Mayor and city councillors score a 2.1% raise
torontosun.com
By Sue-Ann Levy
Feb. 1, 2017
After failing to deliver on the contracting out of garbage collection in Scarborough at council Tuesday, Toronto’s 44 councillors and the mayor are poised to collect a 2.1% salary hike this year.
And that increase - which will increase the amount councillors are paid annually to $111,955 in 2017 - comes despite hearing repeatedly in recent months about this year’s budget pressures and the need to make tough choices to reduce the $90-million deficit.
(At a Jan. 24 budget committee, those tough choices involved adding back some $29-million in service reductions and 58 city staff. That will be the subject of an upcoming column.)
Deputy city clerk Winnie Li confirmed the 2.1% increase Wednesday - one that is based on the Consumer Price Index. She said that increase will apply equally to councillor office budgets, taking them up to $32,732.83.
Mayor John Tory will earn $188,544 in 2017.
The 2017 increase, retroactive to Jan. 1 and to be approved as part of this year’s operating budget when it comes to council this month, means councillors will be earning 18% more than 10 years ago, when their salary was $95,000.
The only year their salary was frozen - at $99,619 - was in 2011 under budget chief Mike Del Grande.

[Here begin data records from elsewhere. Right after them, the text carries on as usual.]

/-- No command touches the queue of waiting commands (95_what_each_step_holds). -/
def Obligations.QueueIsOnlyPopped : Prop :=
  ∀ (c : Instr) (s t : State),
    (exec c s = .next t → t.pending = s.pending) ∧
    (step { s with pending := c :: s.pending } = .next t → t.pending = s.pending)

/-- Every step keeps the stores in canonical form: bytes, presence, registers, events, locks and descriptors
(01_architecture R22, 10_granary R278, 00_scope R6). -/
def Obligations.StoresStayCanonical : Prop :=
  ∀ (s t : State), s.stored → step s = .next t → t.stored

/-- What the unpowered module's first state holds, its stores in canonical form (00_scope R2, 14_host_and_boot R406,
13_runner_fabric R371, 12_locks R333, 10_granary R297, 03_engine R81, 17_faults R452, 01_architecture R22). Where a
clause meets a point that the spec leaves open, it states the model's choice (assumption log 3). -/
def Obligations.ResetState : Prop :=
  (State.reset.opState = .off ∧ State.reset.profile = .p0210 ∧ State.reset.pending = [] ∧
    (∀ b, bankState State.reset b = .on) ∧ (∀ a, State.reset.byte a = 0) ∧ State.reset.pres = [] ∧
    (∀ n, State.reset.lock n = Lock.free) ∧ (∀ d, State.reset.desc d = Desc.free) ∧
    (∀ e, State.reset.eng e = Engine.reset) ∧ bits (State.reset.rd (ereg 0 4)) 0 2 = 3 ∧
    reactOf State.reset 0x01 = reLog ∧ reactOf State.reset 0x15 = reRetire ∧ reactOf State.reset 0x27 = reReset ∧
    reactOf State.reset 0x60 = reSafe) ∧
  (State.reset.stored)

/-- VIN_RISE, POWER_GOOD, the two stops, VIN_LOSS and VIN_LOW_CHANGE (15_power_and_clocks R411, 15_power_and_clocks
R412, 00_scope R3, 15_power_and_clocks R422, 17_faults R453, 17_faults R455). Where a clause meets a point that the spec
leaves open, it states the model's choice (assumption log 49 and 141). -/
def Obligations.PowerAndVin : Prop :=
  (∀ (s : State),
    (∀ mv : BitVec 16, s.opState = .off → 4200 ≤ mv.toNat → ∃ t, exec (.vinRise mv) s = .next t ∧
      t = { s with regs := t.regs, pwrGood := decide (4500 ≤ mv.toNat) } ∧ bits (t.rd (breg .pwr 4)) 16 16 = mv ∧
      RegsBut [breg .pwr 0, breg .pwr 4] s t) ∧
    (∀ rootSel testMode : Bool, s.opState = .off → s.pwrGood = true → ∃ t, exec (.powerGood rootSel testMode) s = .next t ∧
      t = { State.reset with
        pending := s.pending, free := s.free, tap := s.tap, pwrGood := s.pwrGood, regs := t.regs, opState := .boot
        prevState := .boot, rootSel := rootSel, testMode := testMode
        time := { now := 0, frac := 0, started := true, unlockAt := 0, row1 := false } } ∧
      t.rd portReg = 0x80000000 ∧ t.rd (breg .run 0) = (if rootSel then 0x80000000 else 0x00000FFF) ∧
      ∀ a, a ∉ [portReg, breg .run 0] →
        t.rd a = if a = breg .pwr 0 ∨ a = breg .pwr 4 then s.rd a else regReset a) ∧
    (∀ mv : BitVec 16, (mv.toNat < 4000 ∨ (∃ t, s.power.vinLossAt = some t ∧ t.toNat + 200000 ≤ now s) →
        exec (.powerStop mv) s = .next { State.reset with pending := s.pending, free := s.free }) ∧
      (19000 < mv.toNat →
        exec (.overVoltageStop mv) s = .next { State.reset with pending := s.pending, free := s.free }))) ∧
  (∀ (s : State) (mv : BitVec 16), s.opState ≠ .off →
    (mv.toNat < 4300 → s.power.vinLossAt = none → ∃ t, exec (.vinLoss mv) s = .next t ∧
      t.power = { s.power with vinLossAt := some s.time.now } ∧ SameMemories s t ∧ t.engines = s.engines ∧
      t.plots = s.plots ∧ t.opState = s.opState ∧
      (let d : Detection := { Detection.bare 0x60 with a := 4300, b := mv }
       CollectorFree d s → RecordOpened d s t)) ∧
    (∃ t, exec (.vinLowChange mv) s = .next t ∧
      t = { s with regs := t.regs, power := t.power } ∧
      t.power = { s.power with vinLow := if mv.toNat < 7000 then true else if mv.toNat < 7300 then s.power.vinLow else false } ∧
      bits (t.rd (breg .pwr 4)) 16 16 = mv ∧ RegsBut [breg .pwr 0, breg .pwr 4] s t))

/-- What RESET_N and DEVICE_RESET leave (15_power_and_clocks R429, 15_power_and_clocks R430, 14_host_and_boot R397,
13_runner_fabric R371). -/
def Obligations.DeviceResetLeaves : Prop :=
  ∀ (s : State) (rootSel testMode : Bool),
    let after (cause opc : Nat) (t : State) : Prop :=
      t.opState = .boot ∧ bootStep t = 0 ∧ bootFail t = 0 ∧ t.flag portReg 31 = true ∧ t.fld portReg 0 8 = opc ∧
      t.time = s.time ∧ t.tap = s.tap ∧ t.pres = s.pres ∧ t.rootSel = rootSel ∧ t.testMode = testMode ∧
      (∀ a, t.byte a = if a < 0x4000000 then s.byte a else 0) ∧ t.ucode = [] ∧ t.engines = [] ∧ t.plots = [] ∧
      t.queues = [] ∧ t.routers = [] ∧ t.banks = [] ∧ t.dib = Dib.reset ∧ t.lck = Lck.reset ∧ t.evio = Evio.reset ∧
      t.sieve = Sieve.reset ∧ t.power = Power.reset ∧ t.cmd = none ∧ t.profile = .p0210 ∧
      t.rd (breg .pwr 0x2C) = BitVec.ofNat 32 (2 ^ cause) ∧
      t.rd (breg .run 0) = (if rootSel then 0x80000000 else 0x00000FFF) ∧
      t.flag (breg .clk 0) 1 = s.flag (breg .clk 0) 1 ∧
      (∀ a, a ∉ [portReg, breg .run 0, breg .pwr 0x2C, breg .clk 0] →
        t.rd a = if keptRegs (cause == 2) a = true then s.rd a else regReset a) ∧
      t.fabric = { Fabric.reset with links := t.fabric.links }
    (s.opState ≠ .off → ∃ t, exec (.resetN rootSel testMode) s = .next t ∧ after 1 0 t ∧ t.host = State.reset.host ∧
      ∀ n, n < 8 → link t n = { Link.reset with since := s.time.now }) ∧
    (hostReady s = true → hostBusy s = false → (∀ k, k < 4 → s.rd (argReg k) = 0) →
      ∃ t, exec (.deviceReset rootSel testMode) s = .next t ∧ after 2 7 t ∧ t.host = { s.host with pba := [] } ∧
        ∀ n, n < 8 → link t n = { Link.reset with since := s.time.now, tx := (link t n).tx })

/-- A boot step before WAIT_IMAGE ends, fails or times out (14_host_and_boot R402, 14_host_and_boot R403, 10_granary
R297, 18_pins_package_test R480). Where a clause meets a point that the spec leaves open, it states the model's choice
(assumption log 36, 38, 46, 124 and 141). -/
def Obligations.BootSteps : Prop :=
  ∀ (s : State) (r : BootResult), stepRuns s = true → s.tap.instr.drives = false →
    (∃ t, exec (.bootStepComplete r) s = .next t ∧ t.opState = .boot ∧
      (bootStep s = 0 → r.fails = false → bootStep t = 1 ∧ t.faultN = s.sieve.safe.isSome ∧
        t.flag (breg .clk 0) 1 = true ∧ t.time = { s.time with row1 := true } ∧ t.mem = s.mem ∧ t.pres = s.pres) ∧
      (bootStep s = 0 → r.fails = true → t.time = s.time ∧ t.flag (breg .clk 0) 1 = false ∧
        bits (t.rd (breg .pwr 0x24)) 0 15 = 0 ∧ ∀ p, p < 64 → (t.plot p).powered = false) ∧
      (bootStep s = 1 → r.fails = false → s.sieve.diverged = [] → bootStep t = 2 ∧
        t.fld (breg .dev 0x18) 0 8 = r.voteCe.toNat ∧ OnlyRegs [bootReg, breg .dev 0x18] s t) ∧
      (bootStep s = 2 → r.fails = false → bootStep t = 3 ∧ (∀ a, a < 0x4000000 → t.byte a = 0) ∧ t.pres = [] ∧
        (∀ a, 0x4000000 ≤ a → t.byte a = s.byte a)) ∧
      (bootStep s = 3 → r.failedSlots = [] → s.fld portReg 0 8 ≠ 7 →
        bootStep t = 4 ∧ t.flag portReg 31 = false ∧ OnlyRegs [bootReg, portReg] s t) ∧
      (bootStep s < 3 → r.fails = true →
        bootFail t = (if bootStep s = 0 then 0x02 else if bootStep s = 1 then 0x01 else 0x03) ∧ bootStep t = bootStep s ∧
        t.flag portReg 31 = false ∧ t.fld portReg 16 8 = 8 ∧ t.fld portReg 0 8 = 0)) ∧
    (∃ t, exec .bootStepTimeout s = .next t ∧ t.opState = .boot ∧ bootFail t = 0x3F ∧
      t.fld bootReg 8 8 = bootStep s ∧ t.flag portReg 31 = false ∧ t.fld portReg 16 8 = 8 ∧ t.mem = s.mem)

If councillors keep this up, they will soon be making as much as Ontario MPPs whose base salary of $116,550 is frozen until 2019.
In the many years I’ve observed City Hall, two things are forever predictable: Councillors believe they work really, really hard and they always take care of themselves first.
But let’s be honest. How many of these councillors - Pam McConnell, Janet Davis, Paula Fletcher, Ana Bailao, Ron Moeser, Shelley Carroll, Mary Fragedakis, Maria Augimeri to name just a few - would ever make this kind of money if they had to compete for a job in the real world?
To add insult to injury, because most of them refuse to even discuss term limits, these have become virtual jobs for life. It has been near impossible to toss out lifers like McConnell, John Filion or Augimeri because they use the spoils of their office and capitalize on their name recognition to win time after time.
But there is at least one ray of hope in what I will call the 2017 Spendaholics Budget.
The $20.9-million council operating budget has been reduced 2.6% or by $543-million in line with the edict given by Tory to all city departments this year.
Cellphone roaming expenses - first proposed by former councillor and now Liberal MP Adam Vaughan - will no longer be covered by council’s general expense budget of more than $1 million. Councillors, poor dears, will now have to use their office budgets to cover that cost.
Councillors will no longer be able to expense a self-promotional newsletter either (which runs from $2,000 to $4,000 and was Filion’s idea) under that $1-million council slush fund.
Li says that is all subject to council approval (and, my word, we know how councillors like to take care of themselves.)
Councillors also had $232,175 in 2016, excluding benefits, to staff their offices and could dip into a separate business travel budget of $60,000, both of which remain intact.